Adoption of a common, standard data file format for sharing raw single-molecule data and analysis outcomes is a critical step for the emerging and powerful single-molecule field, which will benefit both sophisticated users and non-specialists by allowing standardized, transparent, and reproducible analysis practices.

Background

Single-molecule techniques have proliferated over the past decade [1-4]. Despite the power of these techniques and their widespread use, critical assessment of single-molecule data remains challenging. While there are multiple reasons for this, principal among these are the inherent noise and stochasticity associated with single-molecule events, which contribute substantially to the analysis challenge. To help manage similarly complex data sets generated from a number of techniques used in modern biological research, other fields have adopted standard data file formats, repositories, and analysis approaches.
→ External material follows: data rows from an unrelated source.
-- ==== Sys2Proof/Machine/Writes.lean ====
section
/-! DEFINITION. What a write does at its register (R10, R86, R554): the registers whose write is more than a store, on the H-die and on the
F-die, and the application of staged writes (R89). -/

namespace Sys2Proof.Machine

open Host (Outcome)

/-- Refuse the whole write with cause 0x3 when `bad`, after the locks (R86). -/
def refuseIf (bad : Bool) (a : Nat) (w : Word) (s : State) : State :=
  if bad then unlessLocked a (capture a 3) s else writeReg a w s

/-- 1s written to RSV bits outside `keep` are captured after the rest has been applied. -/
def rsvBits (a keep : Nat) (w : Word) (s : State) : State := if w &&& ~~~(word keep) = 0 then s else capture a 2 s

/-- A field of a word that is being written. -/
def fieldOf (w : Word) (f : Fld) : Nat := bitsAt w.toNat f.lo f.wd

/-- A header write (R86), with what a cleared flag means to its block: SCFAIL of FCMP (R400), FAULT of a cell (R21, R32). -/
def headerWrite (a : Nat) (w : Word) (s : State) : State :=
  let p := pageOf a
  let s1 := writeHeader a w s
  let fell := fun (b : Nat) => (s.get (pgevt p)).testBit b && !(s1.get (pgevt p)).testBit b
  if p = 0x070 && fell 1 then scfailCleared s1
  else if 0x100 ≤ p && fell 0 then faultCleared (p - 0x100) s1
  else s1

/-! ### H-die registers -/

/-- Test registers are open to an agent: not to the service port below level MAKER (R450).
(DESIGN CHOICE: log entry 104.) -/
def testFor (agent : Nat) (s : State) : Bool := testOpen s && (agent != 2 || s.get SERVICE_STAT_LEVEL == 3)

/-- `SHUTTLE_H.CTL` (R71): TXOFF under the lifecycle state; RETRAIN retrains the H-die's channels that are out of service now (R52). -/
def shuttleCtlWrite (agent : Nat) (w : Word) (s : State) : State :=
  let a := SHUTTLE_H_CTL_TXOFF.addr
  unlessLocked a (fun s =>
    let tx := bitsAt w.toNat 0 2
    let s1 := if tx = 0 || testFor agent s then s.put SHUTTLE_H_CTL_TXOFF tx else capture a 1 s
    let d := s1.link.fh
    let s2 : State := if w.getLsbD 2 then
        { s1 with link.fh := { d with good0 := if d.rx0 then d.good0 else max 1 d.good0, good1 := if d.rx1 then d.good1 else max 1 d.good1 } }
      else s1
    rsvBits a 7 w s2) s

/-- `TIME.SETCTL` (R136).
(DESIGN CHOICE: log entry 108.) -/
def setctlWrite (w : Word) (s : State) : State :=
  let s1 := if w.getLsbD 0 then setctlArm s else s
  rsvBits TIME_SETCTL_ARM.addr 3 w (if w.getLsbD 1 then setctlCancel s1 else s1)

/-- `TIME.PPSCTL`: enabling starts without a reference edge (R134). -/
def ppsctlWrite (w : Word) (s : State) : State :=
  let s1 := writeReg TIME_PPSCTL_EN.addr w s
  if !s.flag TIME_PPSCTL_EN && s1.flag TIME_PPSCTL_EN then { s1 with clk := { s1.clk with ppsRef := false, ppsRun := 0 } } else s1

/-- `TIME.ATLCTL` (R138). -/
def atlctlWrite (w : Word) (s : State) : State :=
  let s1 := writeReg TIME_ATLCTL_GO.addr w s
  if w.getLsbD 0 then atlTrigger 2 s1 else s1

/-- A vector's mask in the MSI-X table: a message that waits in the PBA leaves when the vector is unmasked (R104). -/
def msixMaskWrite (v : Nat) (w : Word) (s : State) : State :=
  let s1 := writeReg (HOSTIF_MSIXC_MASK v).addr w s
  let pba : Fld := ⟨0x9C00 + 4 * (v / 32), v % 32, 1⟩
  if s1.host.msixEn && !s1.host.msixMask && !s1.flag (HOSTIF_MSIXC_MASK v) && s1.flag pba then emit (.msix v) (s1.put pba 0) else s1

/-- Temperature thresholds in their ranges and in order (R417, Table 14-2). -/
def thrOrdered (w : Word) : Bool :=
  let (a, b, c) := (fieldOf w FTHERM_THR_WARN, fieldOf w FTHERM_THR_THROT, fieldOf w FTHERM_THR_SHUT)
  85 ≤ a && a ≤ 120 && 95 ≤ b && b ≤ 130 && 105 ≤ c && c ≤ 140 && a < b && b < c

/-- A register of page HTHERM (R417, R427). -/
def hthermWrite (a : Nat) (w : Word) (s : State) : State :=
  let o := offOf a
  let s1 := refuseIf (o == 0x068 && !thrOrdered w) a w s
  if 0x080 ≤ o && o < 0x0C0 && o % 16 = 0 then ntcConfigured ((o - 0x080) / 16) s1 else s1

/-- A write of a PANEL_TOUCH register (R439, R440): HYS stays below TTH. -/
def touchWrite (a : Nat) (w : Word) (s : State) : State :=
  let o := offOf a
  let bad := 0x080 ≤ o && o < 0x0E0 && o % 8 = 0 && fieldOf w (PANEL_TOUCH_KCFG_TTH 0) ≤ fieldOf w (PANEL_TOUCH_KCFG_HYS 0)
  touchConfigured s (refuseIf bad a w s)

/-- A register of a LOUVRE page (R474, R476). -/
def louvreWrite (n a : Nat) (w : Word) (s : State) : State :=
  if offOf a = 0x050 then louvreCtlWrite n w false s
  else if louvreRefuses s n (offOf a) then unlessLocked a (capture a 3) s
  else louvEval n (writeReg a w s)

/-- A write of the INTC_1 page (R99, R103). -/
def intcWrite (a : Nat) (w : Word) (s : State) : State :=
  let o := offOf a
  let i := o % 0x20 / 4
  if 0x040 ≤ o && o < 0x060 then rsv0 a i w (pendWrite i w s)
  else if 0x060 ≤ o && o < 0x080 then rsv0 a i w (pendsetWrite i w s)
  else if 0x080 ≤ o && o < 0x0A0 then rsv0 a i w (pendclrWrite i w s)
  else if 0x0A0 ≤ o && o < 0x0C0 then rsv0 a i w (maskWrite i w s)
  else if 0x0C0 ≤ o && o < 0x0E0 then rsv0 a i w (masksetWrite i w s)
  else if 0x0E0 ≤ o && o < 0x100 then rsv0 a i w (maskclrWrite i w s)
  else writeReg a w s

/-- A write of the INTC_0 page (R100, R104, R106). -/
def targetWrite (a : Nat) (w : Word) (s : State) : State :=
  let o := offOf a
  if 0x404 ≤ o && o < 0x800 then srccfgWrite ((o - 0x400) / 4) w s
  else if 0x040 ≤ o && o < 0x080 && o % 16 = 4 then completeWrite ((o - 0x40) / 16) w s
  else if 0x040 ≤ o && o < 0x080 && o % 16 = 8 then announceAll s (writeReg a w s)
  else if 0x040 ≤ o && o < 0x060 && o % 16 = 12 then outcfgWrite ((o - 0x40) / 16) w s
  else writeReg a w s

/-- A write of the SECURITY page (R493, R496, R508). -/
def securityWrite (a : Nat) (w : Word) (s : State) : State :=
  let o := offOf a
  if o = 0x044 then rsvBits a 1 w (quoteGoWrite w s)
  else if o = 0x048 then fwctlWrite w s
  else if o = 0x05C then owncertWrite w s
  else if 0x080 ≤ o && o < 0x0B0 && s.flag SECURITY_STAT_QBUSY then capture a 3 s
  else if 0x100 ≤ o && o < 0x400 then certWindowWrite ((o - 0x100) / 4) w s
  else if 0x800 ≤ o then fwWindowWrite ((o - 0x800) / 4) w s
  else writeReg a w s

/-- A write of the HOSTIF page by an agent (R94, R104, R450). -/
def hostifWrite (agent a : Nat) (w : Word) (s : State) : State :=
  let o := offOf a
  if o = 0x044 then hwdctlWrite w s
  else if o = 0x048 then (if agent = 2 then capture a 3 s else hwdkickWrite w s)
  else if 0x800 ≤ o && o < 0xC00 && o % 16 = 12 then msixMaskWrite ((o - 0x800) / 16) w s
  else writeReg a w s

/-- A write of an agent (0 = PCIe, 1 = SPI, 2 = service port) executes on an H-die page. Reserved pages and the SELVEDGE window ignore it.
(DEDUCED: log entry 106.) -/
def hWrite (agent a : Nat) (w : Word) (s : State) : State :=
  let p := pageOf a
  let o := offOf a
  if !hasHeader p then s
  else if o < 0x040 then headerWrite a w s
  else if p = 0x000 then (if o = 0x048 then selvReqWrite w s else writeReg a w s)
  else if p = 0x001 then targetWrite a w s
  else if p = 0x002 then intcWrite a w s
  else if p = 0x003 then (if o = 0x060 then shuttleCtlWrite agent w s else writeReg a w s)
  else if p = 0x005 then
    (if o = 0x05C then setctlWrite w s else if o = 0x060 then ppsctlWrite w s else if o = 0x068 then atlctlWrite w s else writeReg a w s)
  else if p = 0x006 then securityWrite a w s
  else if p = 0x007 then
    (if o = 0x044 then lifecycleReqWrite w s else if o = 0x048 then burnWrite w s else writeReg a w s)
  else if p = 0x008 then (if o = 0x044 then wicketCtlWrite w s else writeReg a w s)
  else if p = 0x009 then hostifWrite agent a w s
  else if p = 0x010 then touchWrite a w s
  else if p = 0x012 then (if o = 0x044 then serviceCtlWrite w s else writeReg a w s)
  else if p = 0x014 then
    (if o = 0x060 then safetyStopWrite w s else if o = 0x064 then safetyResetWrite w false s else writeReg a w s)
  else if p = 0x015 then (if o = 0x048 then sealReadWrite w s else writeReg a w s)
  else if 0x018 ≤ p && p < 0x01C then louvreWrite (p - 0x018) a w s
  else if p = 0x01C then (if o = 0x050 then auxCtlWrite w s else refuseIf (auxRefuses s o) a w s)
  else if p = 0x01D then hthermWrite a w s
  else if p = 0x01E then refuseIf (o == 0x040) a w s
  else if p = 0x021 then (if 0x040 ≤ o && o < 0x080 && o % 16 = 0 then s0CfgWrite ((o - 0x040) / 16) w s else writeReg a w s)
  else writeReg a w s

/-! ### F-die registers -/

/-- An engine with a word of its register window written (Table 6-24); bit 0 of P is not writable. -/
def engineSet (n : Nat) (w : Word) (e : Eng) : Eng :=
  if n < 64 then { e with g := e.g.set n w }
  else if n = 64 then { e with p := (List.range 7).foldl (fun p i => p.set (i + 1) (w.getLsbD (i + 1))) e.p }
  else if n < 77 then
    let m := (n - 65) / 3
    let v := (e.a.getD m 0).toNat
    let v1 := match (n - 65) % 3 with
      | 0 => v - v % 2 ^ 32 + w.toNat
      | 1 => v - (v / 2 ^ 32 % 2 ^ 32) * 2 ^ 32 + w.toNat * 2 ^ 32
      | _ => v % 2 ^ 64 + (w.toNat % 256) * 2 ^ 64
    { e with a := e.a.set m (BitVec.ofNat 72 v1), acc := e.acc.set m (BitVec.ofNat 72 v1) }
  else if n = 77 then { e with modeF := bitsAt w.toNat 0 5, modeB := bitsAt w.toNat 16 5 }
  else { e with lnkF := bitsAt w.toNat 0 13, lnkB := bitsAt w.toNat 16 13 }

/-- The bits of a window word that are not RSV. -/
def windowBits (n : Nat) : Nat :=
  if n < 64 then 0xFFFFFFFF
  else if n = 64 then 0xFF
  else if n < 77 then (if (n - 65) % 3 = 2 then 0xFF else 0xFFFFFFFF)
  else if n = 77 then 0x001F001F
  else 0x1FFF1FFF

/-- A write into the register window (R219). -/
def windowWrite (k a : Nat) (w : Word) (s : State) : State :=
  let n := (offOf a - 0x400) / 4
  if !stepPermitted k s then capture a 3 s
  else if n = 79 then capture a 5 s
  else rsvBits a (windowBits n) w (modEng k (engineSet n w) s)

/-- A register of a LOOM page. -/
def loomWrite (k a : Nat) (w : Word) (s : State) : State :=
  let o := offOf a
  if o = 0x0C0 then stepctlWrite k w s
  else if o = 0x0C4 then steppcWrite k w s
  else if 0x400 ≤ o && o < 0x540 then windowWrite k a w s
  else writeReg a w s

/-- `EDGE.PULSE` is refused (R294). -/
def pulseRefused (s : State) (w : Word) : Bool :=
  let d := dtOf w
  fieldOf w EDGE_PULSE_XMODE == 3 ||
    (d != 0 && decide (65535 * 1200000000 / (2 ^ 28 * 12 * ((d : Nat) : Rat)) < 11 / 10 * fNom s))

/-- The volt-var points after a write of point `i` (R314). -/
def vvRefused (s : State) (i : Nat) (w : Word) : Bool :=
  let v := fun j => if j = i then fieldOf w (CURCTL_VV_V 0) else s.get (CURCTL_VV_V j)
  !(v 0 < v 1 && v 1 < v 2 && v 2 < v 3)

/-- A write that its owning block refuses with cause 0x3 beyond the field ranges of its table. -/
def blockRefuses (s : State) (p o : Nat) (w : Word) : Bool :=
  if p = 0x060 then o == 0x044 && pulseRefused s w
  else if p = 0x062 then o == 0x040 && s.get EDGE_CARRIER_PERIOD ≤ fieldOf w SYNC_CTL_CAROFS
  else if p = 0x071 then 0x080 ≤ o && o < 0x180 && o % 8 == 0 && w.getLsbD 0 && !(4 ≤ (o - 0x080) / 8 && (o - 0x080) / 8 ≤ 8)
  else if p = 0x072 then
    o == 0x044 && !(fieldOf w PQEVT_THR_INTTH < fieldOf w PQEVT_THR_SAGTH && fieldOf w PQEVT_THR_SAGTH < 1000 && 1000 < fieldOf w PQEVT_THR_SWLTH)
  else if p = 0x074 then
    (o == 0x048 && fieldOf w CURCTL_MODE_QMODE == 3) || (0x054 ≤ o && o < 0x064 && vvRefused s ((o - 0x054) / 4) w) ||
      (o == 0x068 && fieldOf w CURCTL_VW_V2 ≤ fieldOf w CURCTL_VW_V1)
  else if p = 0x076 then o == 0x048 && fieldOf w MPPT_VLIM_VSTRMAX ≤ fieldOf w MPPT_VLIM_VSTRMIN
  else if p = 0x077 then
    (o == 0x048 && fieldOf w STORAGE_SOCLIM_SOCMAX ≤ fieldOf w STORAGE_SOCLIM_SOCMIN) ||
      (o == 0x04C && (fieldOf w STORAGE_TWIN_TCHGMAX ≤ fieldOf w STORAGE_TWIN_TCHGMIN ||
        fieldOf w STORAGE_TWIN_TDISMAX ≤ fieldOf w STORAGE_TWIN_TDISMIN)) ||
      (0x400 ≤ o && o < 0xA00 && o % 8 == 0 && (cellMap s ((o - 0x400) / 8)).ty != 2)
  else if p = 0x078 then
    (0x400 ≤ o && o < 0x480 && 2000 < fieldOf w (GRIDFN_CURVS_LEVEL 0)) || o == 0x05C && fieldOf w GRIDFN_CONNV_VRHI < fieldOf w GRIDFN_CONNV_VRLO
  else if p = 0x079 then
    o == 0x040 && (fieldOf w ISLAND_CTL_PMODE == 3 ||
      19 < fieldOf w ISLAND_CTL_CHIP * (fieldOf w ISLAND_CTL_W + fieldOf w ISLAND_CTL_ACONF + 2))
  else if p = 0x07C then o == 0x078 && !thrOrdered w
  else false

/-- A write executes on an F-die page: a posted write at loom clock `lc` in its host-access window, a staged one at its GATE heddle. -/
def fWrite (lc a : Nat) (w : Word) (s : State) : State :=
  let p := pageOf a
  let o := offOf a
  if 0x080 ≤ p && p < 0x0C0 then paramWrite a w s
  else if !hasHeader p then s
  else if o < 0x040 then headerWrite a w s
  else if p = 0x041 && o = 0x064 then weaveCtlWrite w s
  else if p = 0x041 && o = 0x068 then swctlWrite lc w s
  else if 0x044 ≤ p && p < 0x050 then loomWrite (p - 0x044) a w s
  else if p = 0x050 && o = 0x044 then engctlWrite w s
  else if p = 0x051 && o = 0x050 then shutctlWrite w s
  else if p = 0x052 && o = 0x044 then wardenIrqIn (bitsAt w.toNat 0 8) s
  else if p = 0x052 && o = 0x050 then wardenFwctlWrite w s
  else if 0x058 ≤ p && p < 0x060 && o = 0x070 then ringCtlWrite (p - 0x058) w s
  else if 0x05E ≤ p && p < 0x060 && o = 0x08C then twctlWrite (p - 0x058) w s
  else if p = 0x070 && 0x040 ≤ o && o < 0x140 && o % 16 = 0 then fcmpCfgWrite ((o - 0x040) / 16) w s
  else if p = 0x070 && o = 0x144 then tripclrWrite w s
  else if p = 0x070 && o = 0x14C then scctlWrite w s
  else if p = 0x071 && o = 0x048 then chkctlWrite w s
  else if p = 0x076 && o = 0x054 then scanctlWrite w s
  else if p = 0x078 && o = 0x058 then rsvBits a 1 w (if w.getLsbD 0 then curvCommit s else s)
  else if p = 0x078 && o = 0x084 then s.put ⟨a, 3, 1⟩ (bitsAt w.toNat 0 1)
  else if p = 0x07C && o = 0x084 then hreqWrite w s
  else if 0x100 ≤ p && o = 0x048 then serviceWrite (p - 0x100) w s
  else if p = 0x074 then curctlApplied o (refuseIf (blockRefuses s p o w) a w s)
  else refuseIf (blockRefuses s p o w) a w s

/-- A staged write is processed at a GATE heddle (R89): applied or refused; `PGSEQ` takes the pick's short warp. -/
def applyStaged (a : Nat) (w : Word) (s : State) : State :=
  let s1 := fWrite 1 a w s
  if hasHeader (pageOf a) then s1.put (pgseq (pageOf a)) (swarp s).toNat else s1

/-- A write executes at its register, on either die. -/
def writeAt (agent a : Nat) (w : Word) (s : State) : State :=
  if !isF (pageOf a) then hWrite agent a w s else if isStaged a then applyStaged a w s else fWrite 1 a w s

/-! ### Rows -/

/-- `REGISTER_WRITE` (R10). -/
def execRegisterWrite (agent addr : Nat) (value : Word) (s : State) : Outcome State Fault Refusal := run (writeAt agent addr value) s

/-- `PGEVT_WRITE` (R92). -/
def execPgevtWrite (page : Nat) (value : Word) (s : State) : Outcome State Fault Refusal :=
  run (fun s => if hasHeader page then headerWrite (page * 0x1000 + 0x010) value s else s) s

/-- `PGEVTSET` (R91). -/
def execPgevtset (page : Nat) (value : Word) (s : State) : Outcome State Fault Refusal :=
  run (fun s => if hasHeader page then headerWrite (page * 0x1000 + 0x018) value s else s) s

/-- `PGEVTCLR` (R91). -/
def execPgevtclr (page : Nat) (value : Word) (s : State) : Outcome State Fault Refusal :=
  run (fun s => if hasHeader page then headerWrite (page * 0x1000 + 0x01C) value s else s) s

/-- `ERRCLR` (R88). -/
def execErrclr (page : Nat) (s : State) : Outcome State Fault Refusal :=
  run (fun s => if hasHeader page then headerWrite (page * 0x1000 + 0x00C) 1 s else s) s

/-- `PGLOCK` (R10, R86). -/
def execPglock (page : Nat) (value : Word) (s : State) : Outcome State Fault Refusal :=
  run (fun s => if hasHeader page then headerWrite (page * 0x1000 + 0x020) value s else s) s

end Sys2Proof.Machine
end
Examples include the PDB file format for structural data; the RCSB PDB repository of biomolecular structures; the NIH GenBank, DDBJ, and EMBL ENA repositories of gene and genome sequences; the NCBI BLAST and Ensembl sequence alignment and analysis tools; and the CNSsolve biomolecular structure determination tool [5-14]. Standardization has been a key part of the development and advancement of these resources and techniques, facilitating data sharing and dissemination. In addition, the transparency of these formats, repositories, and tools encourages critical assessment of data. Individually the effect of these changes is difficult to assess, but cumulatively they contribute to increased reproducibility and reliability of measurements and, as a result, to the growth and widespread adoption of these techniques.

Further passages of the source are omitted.